Service under the German navy came to an end for the Windhuk December 1939 when she sailed into a Brazilian port with the Graf Spee. Both ships were interned and attempts were made by their crews to scuttle them. While the crew of the Graf Spee was successful in their scuttling attempt, the crew of the Windhuk managed only to fill the turbines of their ship with concrete before capture. She and her crew were moved to Rio de Janeiro.
For three years following its capture, the Windhuk remained at Rio de Janeiro until the United States purchased the ship for an undisclosed sum from Brazil in May 1942.
The United States Navy immediately went to work to make the newest ship in the U.S. Fleet ready for sea duty.
With a diesel engine and other essential equipment, 200 officers and enlisted personnel went down to Rio to make the Windhuk shipshape. In February 1943, their task completed, they sailed the refitted Windhuk from Rio through waters infested with enemy submarines to Norfolk, Va. The voyage took 30 days.
In Norfolk, the Windhuk was re named USS Lejeune after former Commandant of the Marine Corps, General John A. Lejeune. The newly renamed USS Lejeune was given hull number (AP-74) and was commissioned as a transport of the Navy Transportation Service on April 15, 1944. The ship's bell was engraved with its new name and the year.
Wartime service began on June 15, 1944, when she left New York in a convoy for Glasgow, Scotland. She transported 4,460 Army passengers for duty in war weary Europe. Later on, Lejeune was equipped to carry 5,100 men, including the ship's company of 450 officers and men.
Lejeune's wartime service in the Atlantic Ocean included carrying one of the largest number of people to ever cross that body of water by transport. She sailed from New York in July 1944 for Glasgow, with 207 officers and 4,307 naval personnel as part of a program for controlling the continental seaports taken by Allied forces. In December 1944, she made another major Atlantic crossing when she carried elements of the 69th Infantry Division to Glasgow. The 69th Infantry Division later linked fronts with the Soviet armies at Torgau on the Elbe on April 25, 1945.
When she finished war duty in the Atlantic, Lejeune sailed for the Pacific theater.
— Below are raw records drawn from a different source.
-- ==== Sys2Proof/Machine/Firing.lean ====
section
/-! DEFINITION. Selection and dispatch (R52 to R56), the spawn pool (R59), the end of a firing (R57, R83, R127, R289, R308), and
the hand-over of `EXIT.S` (R58). -/

namespace Sys2Proof.Machine

/-- The allotted runs of a tile's slab in order of address, in 4 KiB units (R52, R53). -/
def State.slabRuns (s : State) (t : BitVec 10) : List (Nat × Nat) :=
  let own := ((slotsOf t).map s.slot).filterMap (fun v => if v.slabLen > 0 then some (v.slabBase / 4096, v.slabLen / 4096) else none)
  let joint := (s.tile t).joint.map (fun r => (r.2.2.1 / 4096, r.2.2.2 / 4096))
  (own ++ joint).foldl (fun m r => insertRun r.1 r.2 m) []

/-- The lowest run of n units of the 256 KiB slab (R52, R54). -/
def State.slabRun (s : State) (t : BitVec 10) (n : Nat) : Option Nat := lowestRun n 64 0 (s.slabRuns t)

/-- The slab pages of a grant are zeroed where another domain had them (R64, R86). -/
def State.grantSlab (s : State) (t : BitVec 10) (base n : Nat) (d : BitVec 10) : State :=
  (List.range n).foldl (fun s j =>
    let pg := base + j
    let tl := s.tile t
    let s := if find d tl.slabDom pg = d then s else s.store (slabKey t (pg * 4096)) (List.replicate 4096 0)
    s.modTile t (fun v => { v with slabDom := put v.slabDom pg d })) s

/-- The spawn record that a selection of entry e would take: the oldest pending one (R59). -/
def Tile.spawnFor (t : Tile) (e : BitVec 6) : Option SpawnRec := t.pool.find? (fun r => r.entry == e)

/-- Condition 2 of R52. -/
def Tile.inputsReady (t : Tile) (n : BitVec 6) : Bool :=
  let e := t.entry n
  (t.spawnFor n).isSome ||
    ((e.rateP != 0 || e.rateS != 0) && (t.chan n).unreserved ≥ e.rateP.toNat &&
      (match e.sec with
       | some c => (t.chan c).unreserved ≥ e.rateS.toNat
       | none => true))

/-- Conditions 3 and 4 of R52 (also R60): outbox buffers, and a slab run unless the entry is of a joint pair. -/
def State.roomFor (s : State) (t : BitVec 10) (e : Entry) : Bool :=
  s.outFree t ≥ e.prod.toNat && (e.partner.isSome || e.slab == 0 || (s.slabRun t e.slab.toNat).isSome)

/-- R52, without the outbox and slab of conditions 3 and 4. -/
def State.runnable (s : State) (t : BitVec 10) (n : BitVec 6) : Bool :=
  let e := s.entry t n
  e.valid && !e.mask && (s.ctx e.ctx).state == 1 && (s.tile t).inputsReady n && s.roomFor t e

/-- The lowest-numbered free slot of a core (R54). -/
def State.freeSlot (s : State) (t : BitVec 10) (core : Bool) : Option SlotId :=
  ((List.range 4).map (fun n => (⟨t, core, BitVec.ofNat 2 n⟩ : SlotId))).find? (fun i => !(s.slot i).busy)

/-- R162: the seed of L for a slot and firing serial. [log 9 DEDUCED] -/
def lfsrSeed (rseed : BitVec 16) (serial : BitVec 32) (i : SlotId) : BitVec 16 :=
  let v := rseed ^^^ serial.setWidth 16 ^^^ BitVec.ofNat 16 ((i.tile.toNat * 8 + b2n i.core * 4 + i.slot.toNat) * 8)
  if v = 0 then 0xACE1 else v

/-- The x registers of a starting firing (R56, R58): a0, a1, a2–a5, sp, gp. -/
def startRegs (i : SlotId) (globals : BitVec 56) (a0 a1 : Word) (args : List Word) : Vector Word 32 :=
  let z : Vector Word 32 := Vector.replicate 32 0
  let x := ((z.set 2 (BitVec.ofNat 64 (i.slot.toNat * 0x2000 + 0x2000))).set 3 (globals.setWidth 64)).set 10 a0
  let x := (x.set 11 a1).set 12 (args.getD 0 0)
  ((x.set 13 (args.getD 1 0)).set 14 (args.getD 2 0)).set 15 (args.getD 3 0)

/-- The view registers at dispatch (R56, R213). -/
def startViews : Vector View 4 :=
  (((Vector.replicate 4 (viewOf 0 1)).set 1 (viewOf 0b1001100 16)).set 2 (viewOf 0b1001100 16)).set 3 (viewOf 0 16)

/-- A firing of entry n starts in free slot i (R56, R60): registers, views, L, and its grants of outbox and slab. R162 names selection and
`EXIT.S` for the seed of L: a child that `RSPAWN` starts gets it in the same way. [log 9 DEDUCED, 70 DESIGN CHOICE] -/
def State.startFiring (s : State) (i : SlotId) (n : BitVec 6) (pc a0 a1 : Word) (args : List Word) (queue : Bool) : State :=
  let e := s.entry i.tile n
  let c := s.ctx e.ctx
  let old := s.slot i
  let serial := old.serial + 1
  let base := if e.partner.isSome ∨ e.slab = 0 then 0 else (s.slabRun i.tile e.slab.toNat).getD 0
  let len := if e.partner.isSome then 0 else e.slab.toNat
  let s := s.grantSlab i.tile base len c.domain
  s.setSlot i { ({} : Slot) with
    busy := true, entry := n, ctx := e.ctx, x := startRegs i c.globals a0 a1 args, pc := pc, vw := startViews,
    lfsr := lfsrSeed c.rseed serial i, serial := serial, chainId := serial, chain := 1, slabBase := base * 4096,
    slabLen := len * 4096, outRes := e.prod.toNat, aseq := old.aseq, mseq := old.mseq, fromQueue := queue }

/-- Selection's marks on the entry (R54): AGE is cleared and EPRIO returns to PRIO. -/
def State.chosen (s : State) (t : BitVec 10) (n : BitVec 6) : State :=
  s.modEntry t n (fun e => { e with age := 0, eprio := e.prio })

/-- Records of a context's spawn queue for tile t, oldest first, move into the pool while that has room (R59). -/
def State.refillFrom (s : State) (t : BitVec 10) (c : BitVec 8) : Nat → State
  | 0 => s
  | n + 1 => match (s.ctx c).spawnQ.find? (fun r => r.tile == t) with
    | none => s
    | some r => if (s.tile t).pool.length < 64 then
        State.refillFrom ((s.modCtx c (fun v => { v with spawnQ := removeFirst (fun x => x == r) v.spawnQ })).modTile t
          (fun v => { v with pool := v.pool ++ [{ r with queued := true }] })) t c n
      else s

/-- Queue records move into the room that the pool of tile t has, contexts in order of number (R59). [log 17 DEDUCED] -/
def State.refillPool (s : State) (t : BitVec 10) : State :=
  (s.ctxs.map (fun e => BitVec.ofNat 8 e.1)).foldl (fun s c => s.refillFrom t c 64) s

/-- The entries logged for a message that a firing reserves or takes (R145): its header, and the payload and title images of one
from outside the context. -/
def logOf (c : BitVec 8) (m : Msg) : List (Byte × Word) :=
  let outside := m.host || m.ctx != c || (m.src.isNone && hdrKind m.hdr != 3)
  (0x02, m.hdr) :: (if outside then m.payload.map (fun w => (0x03, w)) ++ m.titles.flatMap (fun t => t.dwords.map (fun w => (0x04, w))) else [])

def State.logAll (s : State) (i : SlotId) (es : List (Byte × Word)) : State := es.foldl (fun s e => s.log i e.1 e.2) s

/-- Whether an empty message without titles comes from outside the context, as far as its header says it (R149): a peer, another key, or
a source tile that the context is not placed on. [log 20 DEDUCED] -/
def State.strange (s : State) (c : BitVec 8) (h : Word) : Bool :=
  hdrLen h == 0 && hdrNt h == 0 &&
    (hdrPeer h != 0x3FF || hdrKey h != (s.ctx c).key || !(s.ctx c).placed.contains (hdrTile h))

/-- No firing of context c but the one in slot i, if any, is left to send a message, and none of its messages is on its way. [log 20 DEDUCED] -/
def State.senderless (s : State) (c : BitVec 8) (i : SlotId) : Bool :=
  s.slots.all (fun e => !e.2.busy || e.2.ctx != c || e.1 == SlotId_num i) && s.tiles.all (fun e => e.2.outbox.all (fun b => b.2.msg.ctx != c))

/-- A message read back from the log (R149): header, payload and title images of one from outside; and what follows it. -/
structure LoggedMsg where
  hdr : Word
  outside : Bool
  payload : List Word
  images : List Word
  used : Nat

def takeKind (k : Byte) : Nat → List LogEntry → List Word × List LogEntry
  | 0, es => ([], es)
  | _, [] => ([], [])
  | n + 1, e :: es => if e.kind = k then let (ws, r) := takeKind k n es; (e.value :: ws, r) else ([], e :: es)

/-- The next message of a log, with what follows it. [log 20 DEDUCED] -/
def readLogged (es : List LogEntry) : Option (LoggedMsg × List LogEntry) :=
  match es with
  | [] => none
  | e :: rest =>
    if e.kind ≠ 0x02 then none
    else
      let (ps, r1) := takeKind 0x03 (hdrLen e.value).toNat rest
      let (is, r2) := takeKind 0x04 (4 * (hdrNt e.value).toNat) r1
      some ({ hdr := e.value, outside := e.outside || ps.length + is.length > 0, payload := ps, images := is,
              used := 1 + ps.length + is.length }, r2)

def readAllLogged : Nat → List LogEntry → List LoggedMsg
  | 0, _ => []
  | n + 1, es => match readLogged es with
    | some (m, r) => m :: readAllLogged n r
    | none => []

/-- What slot i still replays. -/
def State.streamOf (s : State) (i : SlotId) : List LogEntry :=
  (s.ctxOf i).replay.filter (fun e => e.tile == i.tile && e.core == i.core && e.slot == i.slot)
def State.streamIn (s : State) (c : BitVec 8) (i : SlotId) : List LogEntry :=
  (s.ctx c).replay.filter (fun e => e.tile == i.tile && e.core == i.core && e.slot == i.slot)
def dropMatching (p : LogEntry → Bool) : Nat → List LogEntry → List LogEntry
  | 0, es => es
  | n + 1, es => dropMatching p n (removeFirst p es)
def State.dropLogged (s : State) (c : BitVec 8) (i : SlotId) (n : Nat) : State :=
  let p := fun (e : LogEntry) => e.tile == i.tile && e.core == i.core && e.slot == i.slot
  s.modCtx c (fun v => { v with replay := dropMatching p n v.replay })

/-- A title supplied by firmware for a logged image (R149): a fresh entry with the logged BASE, LEN, LOC, PLACE and RIGHTS. -/
def State.supplyTitle (s : State) (c : BitVec 8) (ws : List Word) : Title × State :=
  let d0 := ws.getD 0 0
  match (s.ctx c).freeIndex with
  | none => ({}, s)
  | some n =>
    let t : Title := {
      index := BitVec.ofNat 20 n, kind := d0.extractLsb' 29 3, rights := d0.extractLsb' 24 5, world := (s.ctx c).world
      domain := (s.ctx c).domain, loc := d0.extractLsb' 11 2, ctx := c, base := (ws.getD 1 0).setWidth 56
      len := (ws.getD 2 0).setWidth 41, place := (ws.getD 3 0).extractLsb' 54 10 }
    (t, s.modTte c t.index (fun _ => { state := 2, kind := t.kind, rights := t.rights, loc := t.loc, base := t.base,
                                       len := t.len, place := t.place, world := t.world, domain := t.domain }))

def State.supplyTitles (s : State) (c : BitVec 8) : Nat → List Word → List Title × State
  | 0, _ => ([], s)
  | n + 1, ws =>
    let (t, s) := s.supplyTitle c ws
    let (ts, s) := State.supplyTitles s c n (ws.drop 4)
    (t :: ts, s)

/-- The logged message with a header, wherever it stands in a slot's entries. -/
def loggedAs (h : Word) : List LogEntry → Option LoggedMsg
  | [] => none
  | e :: es => if e.kind = 0x02 ∧ e.value = h then (readLogged (e :: es)).map Prod.fst else loggedAs h es

/-- The fields of a title image that a replayed take compares with its log: KIND, RIGHTS, LOC, BASE, LEN and PLACE (R149, R332); index and
generation are the replaying context's own. [log 20 DEDUCED] -/
def titleFields (ws : List Word) : List Nat :=
  [bits (ws.getD 0 0) 31 29, bits (ws.getD 0 0) 28 24, bits (ws.getD 0 0) 12 11, bits (ws.getD 1 0) 55 0, bits (ws.getD 2 0) 40 0,
   bits (ws.getD 3 0) 63 54]

/-- A logged message becomes reserved by slot i in its channel on the tile (R148, R149): one from outside the context is
injected unless it stands there already, as the answer to a performed `PTAKE.M` may (R332); another must be present. An injected reply is
kept in mind for such an answer. [log 20 DEDUCED, 71 DEDUCED] -/
def State.forceMsg (s : State) (c : BitVec 8) (i : SlotId) (hold : Bool) (m : LoggedMsg) : Option State :=
  let ch := hdrChan m.hdr
  let holder := if hold then some (i.core, i.slot) else none
  let absent := !(s.chan i.tile ch).recs.any (fun r => r.msg.hdr == m.hdr && (r.holder.isNone || r.holder == some (i.core, i.slot)))
  if absent ∧ (m.outside ∨ (s.strange c m.hdr ∨ (hdrLen m.hdr = 0 ∧ hdrNt m.hdr = 0 ∧ s.senderless c i))) then
    let (ts, s) := s.supplyTitles c (hdrNt m.hdr).toNat m.images
    let msg : Msg := { hdr := m.hdr, titles := ts, payload := m.payload, ctx := c, world := (s.ctx c).world }
    let s := if hdrKind m.hdr = 2 then s.modCtx c (fun v => { v with injected := v.injected ++ [(m.hdr, m.payload ++ m.images)] }) else s
    some (s.modChan i.tile ch (fun v => { v with recs := v.recs ++ [{ msg := msg, holder := holder }] }))
  else
    match ((s.chan i.tile ch).recs.findIdx? (fun r => r.holder.isNone && r.msg.hdr == m.hdr)) with
    | some n => some (s.modChan i.tile ch (fun v => { v with recs := v.recs.modify n (fun r => { r with holder := holder }) }))
    | none => none

def State.forceMsgs (s : State) (c : BitVec 8) (i : SlotId) : List LoggedMsg → Option State
  | [] => some s
  | m :: ms => match s.forceMsg c i true m with
    | some s => State.forceMsgs s c i ms
    | none => none

/-- Dispatch of entry n into slot i with the messages already reserved there (R56). A PC outside the bounds raises 0x52 against
the context that sent the spawn, and nothing starts. Where the table has no free entry for a title any more, a case that R56 and R75 leave
open, the firing starts with k0 to k2 empty, and the titles stay in the record until `RECV` or the end of the firing; where no message is reserved
at all (RATEP 0) R56 names no source, and a1 is the own tile. [log 16 DEDUCED, 17 DEDUCED, 68 DESIGN CHOICE, 70 DESIGN CHOICE] -/
def State.dispatchWith (s : State) (i : SlotId) (n : BitVec 6) (first : Option Msg) (a0 : Nat) : State :=
  let e := s.entry i.tile n
  let h := (i.core, i.slot)
  let spawn := match first with
    | some m => hdrKind m.hdr == 1
    | none => false
  let pc := match first with
    | some m => if spawn then m.payload.getD 0 0 else e.entryPc.setWidth 64
    | none => e.entryPc.setWidth 64
  if spawn && !(e.codeLo.toNat ≤ pc.toNat && pc.toNat < e.codeHi.toNat) then
    match first with
    | some m =>
      let ch := hdrChan m.hdr
      let s := match (s.chan i.tile ch).recs.findIdx? (fun r => r.holder == some h) with
        | some k => s.modChan i.tile ch (fun c => c.pop k)
        | none => s
      let s := s.modChan i.tile n (fun c => c.unreserve h)
      let s := match e.sec with
        | some c => s.modChan i.tile c (fun v => v.unreserve h)
        | none => s
      let src : FaultRec := match m.src with
        | some j => { tile := j.tile, core := j.core, slot := j.slot, entry := m.entry, info := chanInfo ch i.tile }
        | none => { tile := hdrTile m.hdr, info := chanInfo ch i.tile }
      (s.releaseBack (clusterOf i.tile) m.titles).deferred m.ctx 0x52 src
    | none => s
  else
    let a1 := match first with
      | some m => (hdrTile m.hdr).setWidth 64
      | none => i.tile.setWidth 64
    let args := match first with
      | some m => if spawn then (m.payload.drop 1).take 4 else []
      | none => []
    let s := s.startFiring i n pc (BitVec.ofNat 64 a0) a1 args false
    match first with
    | some m => match s.acquireAll i 0 m.titles with
      | some s => s.modChan i.tile (hdrChan m.hdr) (fun c =>
          match c.recs.findIdx? (fun r => r.holder == some h) with
          | some k => { c with recs := c.recs.modify k (fun r => { r with msg := { r.msg with titles := [] } }) }
          | none => c)
      | none => s
    | none => s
In the Pacific, she earned the Navy Occupation Medal and the China Service Medal.
Before her decommissioning in February 1948, Lejeune was reported to have carried over 100,000 troops across the two oceans.
Lejeune was scrapped at the Norfolk Naval Shipyard. Only the bell remained and it was put into storage at a warehouse and was almost totally forgotten.
For 13 years, Lejeune's bell gathered dust.
In 1971, Camp Lejeune's Base SgtMaj John Steely was looking for a way to honor and remember those who had trained at Camp Lejeune during World War II and those who had died in the war. He remembered that the bell from the USS Lejeune still existed in storage somewhere:
Searching through records, Steely discovered the bell's location and through months of paperwork, he was able to obtain the bell for Camp Lejeune in November 1971. Before Christmas 1971, Lejeune's bell was mounted on the flagstaff at Camp Lejeune's Marine Corps Base Headquarters.
Since then, Camp Lejeune's historic bell has sounded Morning Colors for 15 years, and will continue to do so until the seasons totally wear down the proud bell.